WORK ORDER: Reproduce the records below exactly, but only between the lines holding "inductive Site where" and "j).bits else .auto", inclusive.

GIVEN DATA:
-- ==== Sys2Proof/WellFormed.lean ====
section
/-! DEFINITION. Which instructions are well formed (the operand ranges of opcode_table.json and 30_encoding.md R110-R121), and which a format can spell in its context. -/

namespace Sys2Proof

/-- The operand ranges the encodings give. A constructor without a line of its own has no range to check. -/
def Instr.wf : Instr → Bool
  | .illegalCommand w => w != 1 && w != 2 && w != 3
  | .cryptNamed cname ctype => cname || ctype
  | .kindUnknown k => k == 0 || 5 < k.toNat
  | .predUnsupported v => v != 1 && !(10 ≤ v.toNat && v.toNat ≤ 15)
  | .pngUnsupported ft => 3 ≤ ft.toNat
  | .lzwDict c => 258 ≤ c.toNat
  | .lzwSelf c => 258 ≤ c.toNat
  | .lzwInvalid c => 258 ≤ c.toNat
  | .a85Digit c => Machine.isA85Digit c
  | .a85Ws c => Machine.isWhitespace c
  | .a85Invalid c => !Machine.isWhitespace c && !Machine.isA85Digit c
  | .ahxDigit c => Machine.isHexDigit c
  | .ahxWs c => Machine.isWhitespace c
  | .ahxInvalid c => !Machine.isHexDigit c && !Machine.isWhitespace c && c != 0x3E
  | .defLength sym => 257 ≤ sym && sym ≤ 285
  | .defLenInvalid sym => sym == 286 || sym == 287
  | .defDist sym => sym ≤ 29
  | .defDistInvalid sym => sym == 30 || sym == 31
  | .defClLiteral len => len ≤ 15
  | .decode | .flateEncode | .rc4 | .flate _ _ | .ahx | .lzw | .a85 | .crypt => true
  | .predNone | .predPng10 | .predPng11 | .predPng12 | .predPng13 | .predPng14 | .predPng15 => true
  | .pngNone | .pngSub | .pngUp | .lzwLiteral _ | .lzwClear | .lzwStop => true
  | .a85Begin | .a85Z | .a85End | .ahxEnd => true
  | .zlibStored _ | .zlibFixed _ | .zlibDynamic _ | .zlibReserved _ => true
  | .defLiteral _ | .defEob | .defClRepeat | .defClZero3 | .defClZero11 => true

/-- The symbol an instruction of the DEFLATE_SYM format stands for (30_encoding.md R121). -/
def Instr.symbol : Instr → Option Nat
  | .defLiteral b => some b.toNat
  | .defEob => some 256
  | .defLength sym | .defLenInvalid sym | .defDist sym | .defDistInvalid sym => some sym
  | .defClLiteral len => some len
  | .defClRepeat => some 16
  | .defClZero3 => some 17
  | .defClZero11 => some 18
  | _ => none

/-- An LZW format whose context, `code_width`, `dict_length` and "CLEAR came just before", meets a condition; the widths are
9 to 12 (30_encoding.md R117). -/
def Format.lzwWith (f : Format) (p : (width dl : Nat) → (afterClear : Bool) → Prop) : Prop :=
  match f with
  | .lzwCode w dl afterClear => 9 ≤ w ∧ w ≤ 12 ∧ p w dl afterClear
  | _ => False

/-- An ASCII85 format whose context meets a condition. -/
def Format.a85With (f : Format) (p : (atStart pending : Bool) → Prop) : Prop :=
  match f with
  | .a85Char atStart pending => p atStart pending
  | _ => False

/-- The prefix code in force can be read back and has a code word for a symbol. -/
def PrefixCode.spells (t : PrefixCode) (sym : Nat) : Prop := Machine.prefixFree t ∧ (Machine.codeWord t sym).isSome

/-- A literal/length format with a code word for `sym`. -/
def Format.litLenWith (f : Format) (sym : Nat) : Prop :=
  match f with
  | .litLen t => t.spells sym
  | _ => False

/-- A distance format with a code word for `sym`. -/
def Format.distWith (f : Format) (sym : Nat) : Prop :=
  match f with
  | .dist t => t.spells sym
  | _ => False

/-- A code-length format with a code word for `sym`. -/
def Format.codeLenWith (f : Format) (sym : Nat) : Prop :=
  match f with
  | .codeLen t => t.spells sym
  | _ => False

/-- Whether a format, in the context it carries, has an encoding for an instruction. -/
def Format.spells (f : Format) : Instr → Prop
  | .decode | .flateEncode | .rc4 | .illegalCommand _ => f = .cmd
  | .flate _ _ | .ahx | .lzw | .a85 | .crypt | .cryptNamed _ _ | .kindUnknown _ => f = .stage
  | .predNone | .predPng10 | .predPng11 | .predPng12 | .predPng13 | .predPng14 | .predPng15 | .predUnsupported _ => f = .pred
  | .pngNone | .pngSub | .pngUp | .pngUnsupported _ => f = .pngRow
  | .lzwLiteral _ | .lzwClear | .lzwStop => f.lzwWith fun _ _ _ => True
  | .lzwDict c => f.lzwWith fun w dl _ => c.toNat < 2 ^ w ∧ c.toNat < dl
  | .lzwSelf c => f.lzwWith fun w dl afterClear => c.toNat < 2 ^ w ∧ c.toNat = dl ∧ afterClear = false
  | .lzwInvalid c => f.lzwWith fun w dl afterClear => c.toNat < 2 ^ w ∧ (dl < c.toNat ∨ (c.toNat = dl ∧ afterClear = true))
  | .a85Begin => f.a85With fun atStart _ => atStart = true
  | .a85Z => f.a85With fun _ pending => pending = false
  | .a85Invalid c => f.a85With fun _ pending => c ≠ 0x7A ∨ pending = true
  | .a85Digit _ | .a85End | .a85Ws _ => f.a85With fun _ _ => True
  | .ahxDigit _ | .ahxWs _ | .ahxEnd | .ahxInvalid _ => f = .ahxChar
  | .zlibStored _ | .zlibFixed _ | .zlibDynamic _ | .zlibReserved _ => f = .zlibBlock
  | .defLiteral b => f.litLenWith b.toNat
  | .defEob => f.litLenWith 256
  | .defLength n | .defLenInvalid n => f.litLenWith n
  | .defDist n | .defDistInvalid n => f.distWith n
  | .defClLiteral n => f.codeLenWith n
  | .defClRepeat => f.codeLenWith 16
  | .defClZero3 => f.codeLenWith 17
  | .defClZero11 => f.codeLenWith 18

end Sys2Proof
end

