-- ==== Sys2Proof/Machine/Sequencer.lean ====
section
/-! DEFINITION. Where the Core finds its next instruction, how its cursors move past it, and the turns that no instruction takes: a stage list or a row list that is used up, a trailer, the RC4 unit, completion. -/

namespace Sys2Proof.Machine

/-- What the Core's next turn is. -/
inductive Site where
  /-- No command runs (60_exceptions.md R399). -/
  | idle
  /-- An instruction, in this format, at the front of these bits. -/
  | code (f : Format) (bits : List Bool)
  /-- A turn without an instruction. -/
  | auto
  deriving DecidableEq, Repr

/-- Where the inflate unit reads next (41_flate.md R196, R204, R206). -/
def InflateState.site (inp : List Byte) (st : InflateState) : Site :=
  match st.mode with
  | .header => .code .zlibBlock (windowLsb inp st.pos 3)
  | .codeLens cl hlit hdist lens =>
    if lens.length < hlit + hdist then .code (.codeLen cl) (windowLsb inp st.pos 15) else .auto
  | .symbols => .code (.litLen st.litLen) (windowLsb inp st.pos 15)
  | .distance _ => .code (.dist st.dist) (windowLsb inp st.pos 15)
  | .trailer => .auto

/-- Where the ASCII85 unit reads next: at the first whitespace byte as long as there is one (43_ascii85.md R303), then at its
index (R301). -/
def A85State.site (st : A85State) : Site :=
  let f := Format.a85Char (st.i == 0) (st.group != [])
  match st.t.find? isWhitespace with
  | some c => .code f (byteBits c)
  | none => .code f (windowLsb st.t (8 * st.i) 16)

/-- Where the Core finds its next instruction. -/
def State.site (s : State) : Site :=
  match s.work with
  | .none => .idle
  | .command => .code .cmd (wordBits s.op)
  | .validate j => if j < s.nstages.toNat then .code .stage (s.desc j).bits else .auto
  | .stage => if s.k < s.nstages.toNat then .code .stage (s.desc s.k).bits else .auto
  | .inflate st => st.site s.cur
  | .predict st => .code .pred (wordBits st.predictor)
  | .png st => if st.finished then .auto else .code .pngRow (byteBits st.filterType)
  | .lzw st => .code (.lzwCode st.w st.dl st.previous.isNone) (windowMsb s.cur st.pos st.w)
  | .a85 st => st.site
  | .ahx st => .code .ahxChar (windowLsb s.cur (8 * st.i) 8)
  | .rc4 _ => .auto
  | .finish _ => .auto

/-- The cursor moves past an instruction of `n` bits. The other units keep no cursor, or move it in their meanings
(43_ascii85.md R301; 41_flate.md R223). -/
def State.advance (s : State) (n : Nat) : State :=
  match s.work with
  | .inflate st => s.withWork (.inflate { st with pos := st.pos + n })
  | .lzw st => s.withWork (.lzw { st with pos := st.pos + n })
  | .ahx st => s.withWork (.ahx { st with i := st.i + n / 8 })
  | _ => s

/-- The input ends inside a code, or no code word matches: TRUNCATED_LZW_STREAM for the LZW unit (42_lzw.md R263),
INFLATE_ERROR for inflate (41_flate.md R206, R214). No other unit's decoder refuses what it is given. -/
def State.reject (s : State) : State :=
  match s.work with
  | .lzw _ => s.raiseStage .truncatedLzwStream 0
  | _ => s.raiseStage .inflateError 0

/-- The descriptors are valid: `cur <- IN[0..IN_LEN)`, and stage execution begins with `k` = 0 (40_pipeline.md R151;
10_state.md R50). -/
def State.beginStages (s : State) : State := { s.drawn with cur := s.readIn, k := 0, work := .stage }

/-- The chain is used up: the last capacity check, "only reachable with NSTAGES = 0", and the result (40_pipeline.md R151, R157). -/
def State.endChain (s : State) : State :=
  if s.cur.length > s.params.outCap then s.raiseCommand .capacityExceeded 0 else s.finishOk s.cur

/-- A turn without an instruction. -/
def State.auto (s : State) : State :=
  match s.work with
  | .validate _ => s.beginStages
  | .stage => s.endChain
  | .inflate st =>
    match st.mode with
    | .codeLens _ _ _ _ => s.inflateNext st.buildCodes
    | .trailer => s.endInflate st
    | .header | .symbols | .distance _ => s
  | .png st => s.endStage st.out
  | .rc4 st => s.rc4Turn st
  | .finish r => s.complete r
  | .none | .command | .predict _ | .lzw _ | .a85 _ | .ahx _ => s

end Sys2Proof.Machine
end

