-- ==== Sys2Proof/Machine/Turn.lean ====
section
/-! DEFINITION. One turn of the Core: read, decode, move the cursor, execute. -/

namespace Sys2Proof.Machine

/-- One turn of the Core. While no command runs nothing changes (60_exceptions.md R399). -/
def coreTurn (s : State) : Host.Outcome State Fault Refusal :=
  match s.site with
  | .idle => .next s
  | .auto => .next s.auto
  | .code f bits =>
    match Sys2Proof.decode f bits with
    | .ok (i, n) => exec i (s.advance n)
    | .error _ => .next s.reject

end Sys2Proof.Machine
end

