-- ==== Sys2Proof/Laws/Turns.lean ====
section
/-! SUPPORT. One lemma per kind of turn: what the Core does next, from the working state alone, with reading, decoding and execution taken together. Every claim about runs cites these and never the decoder. -/

namespace Sys2Proof.Machine

variable {s : State}

/-! ## Commands, validation, dispatch -/

theorem coreTurn_command (h : s.work = .command) :
    coreTurn s = if s.op = 1 then execDecode s else if s.op = 2 then execFlateEncode s else if s.op = 3 then execRc4 s
      else execIllegalCommand s.op s := by
  have hs : s.site = .code .cmd (wordBits s.op) := by simp [State.site, h]
  have hd := decode_cmd s.op []
  rw [List.append_nil] at hd
  have ha : s.advance 32 = s := by simp [State.advance, h]
  rw [coreTurn_code hs hd, ha, decodeCmd]
  split_ifs <;> rfl

theorem validateDesc_eq (d : Desc) : validateDesc d =
    if d.kind = 1 ∨ d.kind = 2 ∨ d.kind = 3 ∨ d.kind = 4 then none
    else if d.kind = 5 then
      (if d.cnameP || d.ctypeP then some (BitVec.ofNat 32 (5 + 256 * d.cnameP.toNat + 512 * d.ctypeP.toNat)) else none)
    else some (d.kind.setWidth 32) := by
  have h : ∀ k : BitVec 8, (k = 0 ∨ 5 < k.toNat) ↔ ¬(k = 1 ∨ k = 2 ∨ k = 3 ∨ k = 4 ∨ k = 5) := by decide
  rw [validateDesc]
  simp only [h]
  by_cases h5 : d.kind = 5
  · simp only [h5]
    cases d.cnameP <;> cases d.ctypeP <;> simp
  · by_cases h4 : d.kind = 1 ∨ d.kind = 2 ∨ d.kind = 3 ∨ d.kind = 4
    · rw [if_pos h4, if_neg (by tauto), if_neg (by tauto)]
    · rw [if_neg h4, if_pos (by tauto), if_neg h5]

theorem coreTurn_validate {j : Nat} (h : s.work = .validate j) (hj : j < s.nstages.toNat) :
    coreTurn s = .next (match validateDesc (s.desc j) with
      | some info => { s with work := .finish (.err .unsupportedFilter (some j) info) }
      | none => { s with work := .validate (j + 1) }) := by
  have hs : s.site = .code .stage (s.desc j).bits := by simp [State.site, h, hj]
  have ha : s.advance 128 = s := by simp [State.advance, h]
  rw [coreTurn_code hs (decode_desc _), ha, validateDesc_eq]
  generalize s.desc j = d
  by_cases h1 : d.kind = 1
  · simp only [h1, true_or, if_true]; simp only [exec]; exact onStage_validate _ h
  by_cases h2 : d.kind = 2
  · simp [h2]; simp only [exec]; exact onStage_validate _ h
  by_cases h3 : d.kind = 3
  · simp [h3]; simp only [exec]; exact onStage_validate _ h
  by_cases h4 : d.kind = 4
  · simp [h4]; simp only [exec]; exact onStage_validate _ h
  by_cases h5 : d.kind = 5
  · rw [if_neg h1, if_neg h2, if_neg h3, if_neg h4, if_pos h5, if_neg (show ¬(d.kind = 1 ∨ d.kind = 2 ∨ d.kind = 3 ∨ d.kind = 4) by tauto), if_pos h5]
    cases hc : (d.cnameP || d.ctypeP)
    · simp only [Bool.false_eq_true, if_false]; simp only [exec]; exact onStage_validate _ h
    · simp only [if_true]; simp only [exec]; exact onBadStage_validate _ h
  · rw [if_neg h1, if_neg h2, if_neg h3, if_neg h4, if_neg h5, if_neg (show ¬(d.kind = 1 ∨ d.kind = 2 ∨ d.kind = 3 ∨ d.kind = 4) by tauto), if_neg h5]
    simp only [exec]; exact onBadStage_validate _ h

TASK OUTPUT:
inductive Site where
  /-- No command runs (60_exceptions.md R399). -/
  | idle
  /-- An instruction, in this format, at the front of these bits. -/
  | code (f : Format) (bits : List Bool)
  /-- A turn without an instruction. -/
  | auto
  deriving DecidableEq, Repr

/-- Where the inflate unit reads next (41_flate.md R196, R204, R206). -/
def InflateState.site (inp : List Byte) (st : InflateState) : Site :=
  match st.mode with
  | .header => .code .zlibBlock (windowLsb inp st.pos 3)
  | .codeLens cl hlit hdist lens =>
    if lens.length < hlit + hdist then .code (.codeLen cl) (windowLsb inp st.pos 15) else .auto
  | .symbols => .code (.litLen st.litLen) (windowLsb inp st.pos 15)
  | .distance _ => .code (.dist st.dist) (windowLsb inp st.pos 15)
  | .trailer => .auto

/-- Where the ASCII85 unit reads next: at the first whitespace byte as long as there is one (43_ascii85.md R303), then at its
index (R301). -/
def A85State.site (st : A85State) : Site :=
  let f := Format.a85Char (st.i == 0) (st.group != [])
  match st.t.find? isWhitespace with
  | some c => .code f (byteBits c)
  | none => .code f (windowLsb st.t (8 * st.i) 16)

/-- Where the Core finds its next instruction. -/
def State.site (s : State) : Site :=
  match s.work with
  | .none => .idle
  | .command => .code .cmd (wordBits s.op)
  | .validate j => if j < s.nstages.toNat then .code .stage (s.desc j).bits else .auto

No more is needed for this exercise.